The AI Landing Zone also stamps setup values used by deployment configuration:

Setting Purpose
FOUNDRY_IQ_SEARCH_INDEX_NAME Existing Azure AI Search index registered as the custom ingestion path knowledge source.
FOUNDRY_IQ_SEMANTIC_CONFIGURATION_NAME Semantic configuration on the existing index.
FOUNDRY_IQ_SOURCE_DATA_FIELDS Source fields exposed by the knowledge source.
FOUNDRY_IQ_SEARCH_FIELDS Searchable fields used by the knowledge source.
FOUNDRY_IQ_BASE_FILTER Optional persisted filter on the knowledge source.

Billing choice

Foundry IQ retrieval uses Azure AI Search agentic retrieval billing through the Search service knowledgeRetrieval plan.

Plan Use when
free You want to stay within the included allowance. Retrieval can fail when the allowance is exhausted.
standard You explicitly opt in to pay-as-you-go retrieval after the included allowance.

Set the plan before provisioning:

azd env set FOUNDRY_IQ_KNOWLEDGE_RETRIEVAL_BILLING_PLAN free

Use standard only when the operator has approved the billing change.

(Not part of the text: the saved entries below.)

/-! ### Witnesses: for each statement with hypotheses, a case that meets them all -/

theorem witness_DecodeOfEncodeIsTheInstruction : (Instr.halt 15 15 15).wellFormed = true := by decide
theorem witness_EncodeWordAndDecodeAreInverse : decode 0x454F = .instr (.move 5 4 15) := by decide
theorem witness_EveryInstructionTakesTwoCells : decodeBytes [0xC0, 0x00] = .ok (.halt 0 0 0, []) := by decide
theorem witness_AssemblyRoundTrips :
    (Asm.add 15 16 0).wellFormed = false ∧ (Asm.load1 15 255).wellFormed = true := by decide
theorem witness_LoadWritesTheBytesInOrder :
    State.reset.mem.wf = true ∧ (0 : Byte).toNat < [(7 : Byte)].length ∧ ¬(1 : Byte).toNat < [(7 : Byte)].length := by
  decide
theorem witness_LoadSplitsWordsHighByteFirst :
    State.reset.mem.wf = true ∧ 127 < (List.replicate 128 (0x1234 : InstrWord)).length ∧ 127 < 128 :=
  ⟨rfl, by rw [List.length_replicate]; decide, by decide⟩
theorem witness_FirstStepFetchesTheEntryPoint : 12 ≤ (List.replicate 12 (0xC0 : Byte)).length := by decide
theorem witness_FetchTakesTheHighByteFirst :
    let s := ((State.reset.memWrite 0xFE 255).memWrite 0xFF 0).setPc 254
    s.pc.toNat ≤ 254 ∧ (s.memRead (BitVec.ofNat 8 s.pc.toNat)).toInt = 255 ∧
      (s.memRead (BitVec.ofNat 8 (s.pc.toNat + 1))).toInt = 0 := by decide
theorem witness_FetchTruncatesEachCell : (State.reset.setPc 254).pc.toNat ≤ 254 := by decide
theorem witness_FaultPolicyHaltsOnACellThatIsNoByte :
    let s := (State.reset.memWrite 0xFE 256).setPc 254
    let s' := (State.reset.memWrite 0xFF (-1)).setPc 254
    s.halted = false ∧ s.pc.toNat ≤ 254 ∧ 255 < (s.memRead (BitVec.ofNat 8 s.pc.toNat)).toInt ∧
      s'.halted = false ∧ s'.pc.toNat ≤ 254 ∧ (s'.memRead (BitVec.ofNat 8 (s'.pc.toNat + 1))).toInt < 0 := by decide
theorem witness_PcRangeFailureHaltsAndChangesNothingElse :
    (State.reset.setPc 255).halted = false ∧ 255 ≤ (State.reset.setPc 255).pc.toNat ∧
      255 ≤ (State.reset.setPc 256).pc.toNat := by decide
theorem witness_HaltedEngineNeverChanges :
    State.reset.setHalt.halted = true ∧ State.reset.setPcFault.halted = true := by decide
theorem witness_InvalidOpcodeIsReportedAndPassedOver :
    let s := State.reset.placeWord 0xF000
    s.halted = false ∧ fetchUnder .fault s = .word 0xF000 ∧ fetchUnder .truncate8 s = .word 0xF000 ∧
      (0xF000 : InstrWord).toNat / 4096 ∈ [0x0, 0x6, 0x7, 0x8, 0x9, 0xA, 0xD, 0xE, 0xF] := by decide
theorem witness_StepRunsTheDecodedInstruction :
    let s := (State.reset.setPc 254).placeWord 0x5201
    s.halted = false ∧ s.pc.toNat ≤ 254 ∧ (Instr.add 2 0 1).wellFormed = true ∧
      decode (wordOfBytes (cellByte (s.memRead (BitVec.ofNat 8 s.pc.toNat)))
        (cellByte (s.memRead (BitVec.ofNat 8 (s.pc.toNat + 1))))) = .instr (.add 2 0 1) := by decide
theorem witness_EveryConditionIsPrecise :
    diagnosticUnder .truncate8 (State.reset.setPc 256) ≠ .nothing ∧
      diagnosticUnder .fault (State.reset.placeWord 0x0000) ≠ .nothing := by decide
/-- Each branch of the priority is reached: Halted, PC range, non-byte cell, invalid opcode, an instruction. -/
theorem witness_DiagnosticFollowsThePriority :
    diagnosticUnder .fault (State.reset.setPc 256).setHalt = .nothing ∧
      diagnosticUnder .fault (State.reset.setPc 255) = .programCounterOutOfRange 255 ∧
      diagnosticUnder .fault (State.reset.memWrite 0x0A 256) = .fetchCellNotByte 0x0A ∧
      diagnosticUnder .truncate8 (State.reset.memWrite 0x0A 256) = .invalidOpcode 0 0x0A 0 ∧
      diagnosticUnder .truncate8 (State.reset.placeWord 0xC000) = .nothing := by decide
theorem witness_StoreWritesTheCell :
    State.reset.mem.wf = true ∧ ((execInstr (.store 7 15 15) (State.reset.setReg 7 5)).map fun t => t.mem) =
      some [(255, 5)] := by decide
theorem witness_AddIsExactInsideTheRange :
    let s := (State.reset.setReg 0 2147483646).setReg 1 1
    let s' := (State.reset.setReg 0 (-2147483647)).setReg 1 (-1)
    (s.reg 0).toInt + (s.reg 1).toInt = 2147483647 ∧ (s'.reg 0).toInt + (s'.reg 1).toInt = -2147483648 := by decide
/-- Each branch of the clamp is reached. -/
theorem witness_SaturatingAddClampsTheSum :
    let s := (State.reset.setReg 0 2147483647).setReg 1 (-2147483648)
    2147483647 < (s.reg 0).toInt + (s.reg 0).toInt ∧ (s.reg 1).toInt + (s.reg 1).toInt < -2147483648 ∧
      (s.reg 0).toInt + (s.reg 1).toInt = -1 := by decide
theorem witness_RegisterUseFollowsTheTable :
    let s := State.reset.setReg 1 2
    let s' := (State.reset.setReg 1 2).setReg 3 9
    execInstr (.move 2 1 0) s = some (s.setReg 2 2) ∧ (3 : Nib) ∉ writesOf (.move 2 1 0) ∧
      execInstr (.move 2 1 0) s' = some (s'.setReg 2 2) ∧ s.mem = s'.mem ∧ s.pc = s'.pc ∧ s.halt = s'.halt ∧
      s.pcFault = s'.pcFault ∧ (∀ q ∈ readsOf (.move 2 1 0), s.reg q = s'.reg q) ∧
      (stepWord 0x4210 s).map (fun t => decide (t.regs ≠ (s.placeWord 0x4210).regs)) = some true := by decide
theorem witness_OnlyTheStoredCellChanges :
    State.reset.mem.wf = true ∧ (execInstr (.store 0 0 1) (State.reset.setReg 0 5)).isSome = true ∧
      storesTo (.store 0 0 1) ≠ some 2 := by decide
theorem witness_OnlyJumpWritesThePc :
    (execInstr (.jump 0 2 0) State.reset).map (fun t => decide (t.pc ≠ State.reset.pc)) = some true ∧
      (stepWord 0xB020 State.reset).map (fun t => decide (t.pc ≠ State.reset.pc ∧ t.pc ≠ State.reset.pc + 2)) =
        some true := by decide
theorem witness_OnlyHaltSetsTheHaltFlag : (stepWord 0xC000 State.reset).map (fun t => t.halt) = some true := by decide
theorem witness_OnlyFetchSetsPcFault :
    (stepWord 0xC000 (State.reset.setPc 255)).map (fun t => t.pcFault) = some true := by decide
/-- Both ways to end a run are reached, and a step that ends none. -/
theorem witness_RunEndsExactlyByHaltOrPcRange :
    State.reset.halted = false ∧ (stepWord 0xC000 State.reset).map (fun t => t.halted) = some true ∧
      (stepWord 0xC000 (State.reset.setPc 256)).map (fun t => t.halted) = some true ∧
      (stepWord 0x5000 State.reset).map (fun t => t.halted) = some false := by decide
theorem witness_RunIsSteppingUntilHalted :
    (run 1 (State.reset.placeWord 0xC000)).map (fun t => t.halted) = some true ∧
      run 0 (State.reset.placeWord 0xC000) = none := by decide
theorem witness_JumpToItselfRunsForever :
    let s := State.reset.placeWord 0xB00A
    s.pc.toNat ≤ 254 ∧ cycleUnder Config.fetchCellPolicy s = .run (.jump 0 0 10) ∧
      (pack8 0 10).toNat = s.pc.toNat := by decide
theorem witness_LoadReturnsTheStoredWord :
    let s := State.reset.setReg 2 (-1)
    let u := s.memWrite (pack8 1 4) (-1)
    s.mem.wf = true ∧ execInstr (.store 2 1 4) s = some u ∧
      (u.setPc 4).memRead (pack8 1 4) = u.memRead (pack8 1 4) := by decide
/-- The cell stored to is the high half of the next fetch, and the low half of it at the top of memory. -/
theorem witness_StoreIsSeenByTheNextFetch :
    let s := State.reset.setReg 2 448
    let u := s.memWrite (pack8 15 15) 448
    let u' := s.memWrite (pack8 15 14) 448
    s.mem.wf = true ∧ execInstr (.store 2 15 15) s = some u ∧ (u.setPc 254).pc.toNat ≤ 254 ∧
      (u.setPc 254).pc.toNat + 1 = (pack8 15 15).toNat ∧ execInstr (.store 2 15 14) s = some u' ∧
      (u'.setPc 254).pc.toNat = (pack8 15 14).toNat := by decide
theorem witness_StepKeepsInvariant :
    (State.reset.setPc 256).Inv ∧ (stepWord 0xC000 (State.reset.setPc 254)).isSome = true ∧
      (stepWord 0xC000 (State.reset.setPc 256)).isSome = true := by decide
theorem witness_CanonicalMemoriesThatReadAlikeAreEqual :
    Memory.wf [(0, 5), (255, 6)] = true ∧ Memory.write [(0, 5)] 255 6 = [(0, 5), (255, 6)] := by decide
theorem witness_RegisterInterfaceIsBoundsSafe :
    readRegister (State.reset.setReg 15 3) 15 = .ok 3 ∧
      readRegister State.reset 16 = .error (.addressOutOfRange .register 16) ∧
      readRegister State.reset (-1) = .error (.addressOutOfRange .register (-1)) := by decide
theorem witness_MemoryInterfaceIsBoundsSafe :
    State.reset.mem.wf = true ∧ readMemory (State.reset.memWrite 255 3) 255 = .ok 3 ∧
      readMemory State.reset 256 = .error (.addressOutOfRange .memory 256) ∧
      readMemory State.reset (-1) = .error (.addressOutOfRange .memory (-1)) := by decide
theorem witness_ObservationShowsRegistersAndFirstCells :
    (observe ((State.reset.memWrite 15 8).setReg 15 9)).cells[15] = 8 ∧
      (observe ((State.reset.memWrite 15 8).setReg 15 9)).regs[15] = 9 := by decide
theorem witness_PortLoadIsTheLoadOperation : (List.replicate 256 (0 : Byte)).length ≤ 256 := by
  rw [List.length_replicate]
/-- A step on an edge, before the first step and after it; an idle edge; a reset edge. -/
theorem witness_PortEdgeStepsTheCore :
    let i : PortsIn := ⟨false, false, 0, 0, true⟩
    let i' : PortsIn := ⟨false, true, 0, 0, true⟩
    i.rst = false ∧ i.stepEn = true ∧ i.ldEn = false ∧ i'.ldEn = true ∧
      (⟨State.reset, true, .nothing⟩ : Block).started = true ∧ (⟨true, true, 0, 0, true⟩ : PortsIn).rst = true ∧
      (⟨false, false, 0, 0, false⟩ : PortsIn).stepEn = false := by decide
/-- A load and a step on one edge before the first step; a load alone that counts, and one that does not. -/
theorem witness_NoLoadLandsAfterAStep :
    let both : PortsIn := ⟨false, true, 0x0A, 0xC0, true⟩
    let load : PortsIn := ⟨false, true, 0x0A, 0xC0, false⟩
    both.rst = false ∧ both.stepEn = true ∧ loadEnabled both Block.reset = true ∧ load.rst = false ∧
      load.stepEn = false ∧ loadEnabled load Block.reset = true ∧
      loadEnabled load ⟨State.reset, true, .nothing⟩ = false := by decide
/-- D13, R103: a load before the first step fills its cell, and the same load after it fills none. -/
theorem test_port_load_after_first_step :
    let load : PortsIn := ⟨false, true, 0x40, 0x7F, false⟩
    (portLoad load Block.reset).core.memRead 0x40 = 0x7F ∧
      (portLoad load ⟨State.reset, true, .nothing⟩).core.memRead 0x40 = 0 := by decide
theorem witness_OnlyConstructionLeavesHalted :
    (⟨false, true, 0, 1, true⟩ : PortsIn).rst = false ∧
      (⟨State.reset.setHalt, false, .nothing⟩ : Block).core.halted = true := by decide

Default Foundry IQ deployment

For new GPT-RAG v3.0.2+ deployments with AI Landing Zone v2.1.2+, no manual backend configuration is required. The default configuration is:

RETRIEVAL_BACKEND=foundry_iq
FOUNDRY_IQ_PATTERN=azureBlob
FOUNDRY_IQ_KNOWLEDGE_SOURCE_KIND=azureBlob
FOUNDRY_IQ_STORAGE_CONTAINER_NAME=documents
FOUNDRY_IQ_INGESTION_PERMISSION_OPTIONS=["rbacScope"]
FOUNDRY_IQ_CONTENT_EXTRACTION_MODE=standard

The deployment creates a native Foundry IQ Azure Blob Knowledge Source and a Knowledge Base. Foundry IQ processes files directly from the documents container. No separate Knowledge Source or Knowledge Base creation step is required after deployment.

Content extraction modes and PDF handling

The default Blob path supports two content extraction modes. The mode controls whether Foundry IQ runs the Content Understanding skill on each document while ingesting it.

Mode What it does Use when
standard (default, recommended) Foundry IQ runs the Microsoft.Skills.Util.ContentUnderstandingSkill on each document for layout, OCR, and structured extraction. Scanned PDFs, image-only PDFs, and PDFs without a text layer are OCR'd and become searchable. Use this for any real-world document library. It is the recommended default.
minimal Foundry IQ extracts only the text already present in the source. PDFs without a text layer ingest with empty content and are not searchable. No Content Understanding billing. You have validated that the corpus is text-only PDFs (or non-PDF text files) and you want to skip Content Understanding cost.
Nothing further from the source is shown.